Collected data entries:
------------------------------------------------------------

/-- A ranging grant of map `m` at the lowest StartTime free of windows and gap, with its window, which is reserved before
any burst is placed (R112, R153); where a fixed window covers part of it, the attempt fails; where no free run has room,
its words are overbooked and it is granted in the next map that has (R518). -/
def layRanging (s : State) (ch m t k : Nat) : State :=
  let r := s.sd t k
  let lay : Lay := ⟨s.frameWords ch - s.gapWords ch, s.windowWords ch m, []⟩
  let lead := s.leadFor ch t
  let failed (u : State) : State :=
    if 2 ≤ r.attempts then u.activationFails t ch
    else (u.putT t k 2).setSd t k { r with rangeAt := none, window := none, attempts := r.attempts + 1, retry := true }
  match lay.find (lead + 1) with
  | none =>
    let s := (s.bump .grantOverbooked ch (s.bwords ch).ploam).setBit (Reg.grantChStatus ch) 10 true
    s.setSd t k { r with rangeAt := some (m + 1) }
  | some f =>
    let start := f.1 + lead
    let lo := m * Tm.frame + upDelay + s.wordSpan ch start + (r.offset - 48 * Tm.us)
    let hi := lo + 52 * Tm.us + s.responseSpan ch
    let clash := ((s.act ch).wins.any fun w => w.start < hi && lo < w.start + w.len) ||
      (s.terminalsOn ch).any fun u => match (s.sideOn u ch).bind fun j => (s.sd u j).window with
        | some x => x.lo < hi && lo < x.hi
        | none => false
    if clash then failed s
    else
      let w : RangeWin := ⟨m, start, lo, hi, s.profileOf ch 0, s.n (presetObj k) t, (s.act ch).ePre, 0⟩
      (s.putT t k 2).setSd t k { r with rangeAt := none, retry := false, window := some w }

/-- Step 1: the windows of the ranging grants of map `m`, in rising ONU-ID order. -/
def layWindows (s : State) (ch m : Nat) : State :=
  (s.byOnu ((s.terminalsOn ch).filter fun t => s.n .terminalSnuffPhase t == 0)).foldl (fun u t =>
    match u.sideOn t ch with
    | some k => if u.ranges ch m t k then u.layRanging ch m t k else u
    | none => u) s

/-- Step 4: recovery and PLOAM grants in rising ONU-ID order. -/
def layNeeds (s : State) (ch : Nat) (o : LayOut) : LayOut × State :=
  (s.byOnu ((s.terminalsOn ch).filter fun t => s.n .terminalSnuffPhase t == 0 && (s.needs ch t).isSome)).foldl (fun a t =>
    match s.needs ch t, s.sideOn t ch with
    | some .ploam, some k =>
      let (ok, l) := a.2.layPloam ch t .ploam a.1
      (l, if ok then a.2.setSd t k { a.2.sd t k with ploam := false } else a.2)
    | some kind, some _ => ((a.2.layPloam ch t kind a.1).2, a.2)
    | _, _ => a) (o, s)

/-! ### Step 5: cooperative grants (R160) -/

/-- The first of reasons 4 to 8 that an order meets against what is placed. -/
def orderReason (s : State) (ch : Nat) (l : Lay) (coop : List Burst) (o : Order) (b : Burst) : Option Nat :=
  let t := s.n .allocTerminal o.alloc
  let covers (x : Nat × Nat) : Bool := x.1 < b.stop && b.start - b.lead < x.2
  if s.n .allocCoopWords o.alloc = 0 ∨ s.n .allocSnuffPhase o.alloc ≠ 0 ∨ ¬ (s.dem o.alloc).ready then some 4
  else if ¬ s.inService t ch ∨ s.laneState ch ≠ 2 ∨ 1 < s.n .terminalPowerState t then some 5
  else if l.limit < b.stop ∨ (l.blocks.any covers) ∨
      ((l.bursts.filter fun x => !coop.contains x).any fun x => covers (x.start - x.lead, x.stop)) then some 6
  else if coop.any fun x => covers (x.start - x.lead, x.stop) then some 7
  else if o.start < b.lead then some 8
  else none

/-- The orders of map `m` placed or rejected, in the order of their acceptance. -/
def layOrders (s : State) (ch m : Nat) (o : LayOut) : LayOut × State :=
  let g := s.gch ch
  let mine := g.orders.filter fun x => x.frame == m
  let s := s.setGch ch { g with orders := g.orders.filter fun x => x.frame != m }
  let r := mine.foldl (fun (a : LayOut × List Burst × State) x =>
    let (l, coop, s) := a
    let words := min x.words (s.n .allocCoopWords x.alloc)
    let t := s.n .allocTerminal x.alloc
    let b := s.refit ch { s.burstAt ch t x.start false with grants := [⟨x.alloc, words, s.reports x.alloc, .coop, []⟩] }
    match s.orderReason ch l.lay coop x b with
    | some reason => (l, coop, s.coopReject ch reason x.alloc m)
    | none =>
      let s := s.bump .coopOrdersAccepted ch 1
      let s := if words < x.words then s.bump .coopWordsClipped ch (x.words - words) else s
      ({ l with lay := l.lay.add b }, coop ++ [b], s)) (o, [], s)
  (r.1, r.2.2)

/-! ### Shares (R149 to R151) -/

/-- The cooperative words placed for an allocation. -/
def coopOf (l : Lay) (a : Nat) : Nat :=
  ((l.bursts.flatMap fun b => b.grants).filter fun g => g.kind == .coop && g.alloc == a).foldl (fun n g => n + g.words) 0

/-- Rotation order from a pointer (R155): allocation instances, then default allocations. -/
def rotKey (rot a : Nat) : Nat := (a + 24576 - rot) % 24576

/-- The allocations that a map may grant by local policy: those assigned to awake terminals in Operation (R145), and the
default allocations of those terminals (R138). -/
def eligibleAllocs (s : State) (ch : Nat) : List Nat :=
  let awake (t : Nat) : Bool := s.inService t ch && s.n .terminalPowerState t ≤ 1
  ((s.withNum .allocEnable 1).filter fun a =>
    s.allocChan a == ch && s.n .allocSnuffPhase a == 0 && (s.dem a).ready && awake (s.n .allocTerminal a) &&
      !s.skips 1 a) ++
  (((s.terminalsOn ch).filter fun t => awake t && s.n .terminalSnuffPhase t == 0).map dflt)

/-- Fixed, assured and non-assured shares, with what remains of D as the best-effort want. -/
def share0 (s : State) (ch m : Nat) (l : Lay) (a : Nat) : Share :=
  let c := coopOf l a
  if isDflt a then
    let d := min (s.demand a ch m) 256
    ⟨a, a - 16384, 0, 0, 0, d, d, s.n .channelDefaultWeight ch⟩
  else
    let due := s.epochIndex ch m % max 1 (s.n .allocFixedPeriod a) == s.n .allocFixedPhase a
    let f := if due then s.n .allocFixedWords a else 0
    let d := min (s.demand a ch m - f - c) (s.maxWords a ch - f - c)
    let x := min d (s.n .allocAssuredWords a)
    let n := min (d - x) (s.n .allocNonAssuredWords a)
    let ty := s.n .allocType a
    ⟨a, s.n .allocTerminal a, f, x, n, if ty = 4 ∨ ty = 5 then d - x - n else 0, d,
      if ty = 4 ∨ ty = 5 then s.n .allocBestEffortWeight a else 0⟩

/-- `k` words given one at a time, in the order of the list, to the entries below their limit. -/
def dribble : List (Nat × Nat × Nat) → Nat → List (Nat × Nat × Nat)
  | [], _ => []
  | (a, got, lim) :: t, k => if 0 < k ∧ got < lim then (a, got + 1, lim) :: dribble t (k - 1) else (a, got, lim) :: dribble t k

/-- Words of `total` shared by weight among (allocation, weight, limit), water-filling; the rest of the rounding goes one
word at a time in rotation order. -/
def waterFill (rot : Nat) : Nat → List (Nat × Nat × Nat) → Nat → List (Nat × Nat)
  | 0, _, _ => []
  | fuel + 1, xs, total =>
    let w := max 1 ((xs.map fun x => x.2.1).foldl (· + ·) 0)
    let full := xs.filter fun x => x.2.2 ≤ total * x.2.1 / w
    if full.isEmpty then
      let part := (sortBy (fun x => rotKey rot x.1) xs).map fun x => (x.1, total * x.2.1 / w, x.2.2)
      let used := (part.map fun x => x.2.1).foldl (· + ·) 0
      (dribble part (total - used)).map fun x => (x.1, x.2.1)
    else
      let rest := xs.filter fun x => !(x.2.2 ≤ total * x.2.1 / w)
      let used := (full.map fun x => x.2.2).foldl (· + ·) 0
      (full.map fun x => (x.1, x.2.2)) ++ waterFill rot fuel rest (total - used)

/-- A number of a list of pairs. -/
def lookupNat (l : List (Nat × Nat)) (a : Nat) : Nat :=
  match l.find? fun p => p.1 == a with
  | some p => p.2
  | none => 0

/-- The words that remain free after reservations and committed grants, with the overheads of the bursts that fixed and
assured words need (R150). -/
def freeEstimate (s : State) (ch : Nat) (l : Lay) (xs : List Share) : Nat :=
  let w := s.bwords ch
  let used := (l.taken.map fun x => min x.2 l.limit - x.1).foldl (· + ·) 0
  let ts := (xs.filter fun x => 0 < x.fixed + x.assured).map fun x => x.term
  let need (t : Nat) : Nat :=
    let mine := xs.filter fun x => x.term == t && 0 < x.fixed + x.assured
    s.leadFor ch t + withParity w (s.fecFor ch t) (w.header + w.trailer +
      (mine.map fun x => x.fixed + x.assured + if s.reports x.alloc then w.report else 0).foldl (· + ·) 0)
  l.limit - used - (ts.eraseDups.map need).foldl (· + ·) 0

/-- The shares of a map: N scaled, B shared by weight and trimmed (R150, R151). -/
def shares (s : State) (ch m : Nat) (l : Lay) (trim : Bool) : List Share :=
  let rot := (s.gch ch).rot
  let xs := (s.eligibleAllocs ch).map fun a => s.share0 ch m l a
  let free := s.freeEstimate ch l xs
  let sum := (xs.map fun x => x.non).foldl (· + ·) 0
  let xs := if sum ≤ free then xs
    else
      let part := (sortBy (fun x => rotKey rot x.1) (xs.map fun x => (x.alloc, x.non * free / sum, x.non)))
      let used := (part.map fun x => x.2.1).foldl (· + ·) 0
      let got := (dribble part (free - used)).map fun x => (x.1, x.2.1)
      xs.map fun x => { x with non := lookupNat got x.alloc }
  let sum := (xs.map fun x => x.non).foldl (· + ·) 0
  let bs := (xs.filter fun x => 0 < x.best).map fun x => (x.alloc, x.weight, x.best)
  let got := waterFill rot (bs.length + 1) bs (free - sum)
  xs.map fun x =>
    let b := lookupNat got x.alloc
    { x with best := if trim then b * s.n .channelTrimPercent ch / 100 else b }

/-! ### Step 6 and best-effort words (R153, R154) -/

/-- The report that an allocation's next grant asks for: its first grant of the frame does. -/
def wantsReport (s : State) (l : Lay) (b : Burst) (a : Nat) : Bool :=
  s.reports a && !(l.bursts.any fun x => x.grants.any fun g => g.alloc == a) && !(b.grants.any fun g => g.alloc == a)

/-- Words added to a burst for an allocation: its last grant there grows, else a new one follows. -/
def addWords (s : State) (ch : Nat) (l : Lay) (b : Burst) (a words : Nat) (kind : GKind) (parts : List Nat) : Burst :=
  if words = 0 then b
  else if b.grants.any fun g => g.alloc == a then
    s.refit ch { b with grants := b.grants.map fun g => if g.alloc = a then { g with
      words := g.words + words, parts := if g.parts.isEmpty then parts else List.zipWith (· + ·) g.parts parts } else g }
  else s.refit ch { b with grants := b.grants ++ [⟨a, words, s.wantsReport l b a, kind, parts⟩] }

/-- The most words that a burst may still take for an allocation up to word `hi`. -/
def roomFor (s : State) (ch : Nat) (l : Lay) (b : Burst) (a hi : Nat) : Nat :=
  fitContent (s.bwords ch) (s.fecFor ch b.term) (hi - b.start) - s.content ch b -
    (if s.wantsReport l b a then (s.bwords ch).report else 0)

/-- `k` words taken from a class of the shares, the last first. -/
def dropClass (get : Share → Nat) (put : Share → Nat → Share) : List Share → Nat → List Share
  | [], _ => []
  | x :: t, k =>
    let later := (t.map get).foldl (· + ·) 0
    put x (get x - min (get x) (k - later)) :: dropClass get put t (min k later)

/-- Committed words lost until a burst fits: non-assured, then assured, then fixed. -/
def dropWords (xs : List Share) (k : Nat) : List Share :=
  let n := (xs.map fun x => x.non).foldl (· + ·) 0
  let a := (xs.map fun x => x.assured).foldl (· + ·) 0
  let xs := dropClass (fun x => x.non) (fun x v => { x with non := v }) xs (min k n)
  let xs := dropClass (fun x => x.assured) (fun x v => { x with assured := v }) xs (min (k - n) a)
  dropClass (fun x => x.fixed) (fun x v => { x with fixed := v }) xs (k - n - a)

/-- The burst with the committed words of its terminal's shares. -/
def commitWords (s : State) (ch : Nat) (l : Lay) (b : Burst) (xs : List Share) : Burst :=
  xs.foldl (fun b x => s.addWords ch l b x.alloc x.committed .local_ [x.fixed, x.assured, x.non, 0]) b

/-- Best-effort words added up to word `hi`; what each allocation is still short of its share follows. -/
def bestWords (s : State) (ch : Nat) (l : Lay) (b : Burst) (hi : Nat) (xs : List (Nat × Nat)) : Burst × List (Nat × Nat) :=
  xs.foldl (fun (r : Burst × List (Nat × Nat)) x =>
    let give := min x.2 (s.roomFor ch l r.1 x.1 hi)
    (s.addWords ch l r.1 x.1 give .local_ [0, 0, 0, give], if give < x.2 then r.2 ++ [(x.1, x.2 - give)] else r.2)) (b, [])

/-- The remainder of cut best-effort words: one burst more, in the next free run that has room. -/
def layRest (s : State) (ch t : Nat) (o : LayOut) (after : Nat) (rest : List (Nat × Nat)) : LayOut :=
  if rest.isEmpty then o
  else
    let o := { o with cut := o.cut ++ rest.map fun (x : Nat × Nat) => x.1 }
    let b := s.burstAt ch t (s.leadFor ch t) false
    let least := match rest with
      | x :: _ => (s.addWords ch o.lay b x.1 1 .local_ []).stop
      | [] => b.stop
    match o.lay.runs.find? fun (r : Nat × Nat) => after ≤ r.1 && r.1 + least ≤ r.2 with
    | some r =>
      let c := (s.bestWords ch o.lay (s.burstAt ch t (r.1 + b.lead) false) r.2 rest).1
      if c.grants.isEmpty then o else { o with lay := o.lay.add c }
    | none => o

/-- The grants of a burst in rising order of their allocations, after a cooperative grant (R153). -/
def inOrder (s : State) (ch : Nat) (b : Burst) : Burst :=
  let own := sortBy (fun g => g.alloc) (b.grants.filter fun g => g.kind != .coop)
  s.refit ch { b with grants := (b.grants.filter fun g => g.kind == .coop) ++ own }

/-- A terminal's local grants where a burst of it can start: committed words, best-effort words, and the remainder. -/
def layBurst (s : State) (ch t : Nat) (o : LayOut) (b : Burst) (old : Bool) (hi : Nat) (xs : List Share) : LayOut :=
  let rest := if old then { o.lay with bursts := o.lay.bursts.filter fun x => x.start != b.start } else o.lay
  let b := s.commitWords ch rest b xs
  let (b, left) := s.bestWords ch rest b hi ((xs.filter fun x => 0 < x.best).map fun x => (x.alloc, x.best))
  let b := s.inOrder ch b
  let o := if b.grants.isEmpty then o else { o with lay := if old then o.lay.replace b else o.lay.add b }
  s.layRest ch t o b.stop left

------------------------------------------------------------

**Task brief:** When copying the data above, please keep exactly the lines from its first line through the line with "let lead := s.leadFor ch t", both ends included, and drop the rest.

**Task result:**
/-- A ranging grant of map `m` at the lowest StartTime free of windows and gap, with its window, which is reserved before
any burst is placed (R112, R153); where a fixed window covers part of it, the attempt fails; where no free run has room,
its words are overbooked and it is granted in the next map that has (R518). -/
def layRanging (s : State) (ch m t k : Nat) : State :=
  let r := s.sd t k
  let lay : Lay := ⟨s.frameWords ch - s.gapWords ch, s.windowWords ch m, []⟩
  let lead := s.leadFor ch t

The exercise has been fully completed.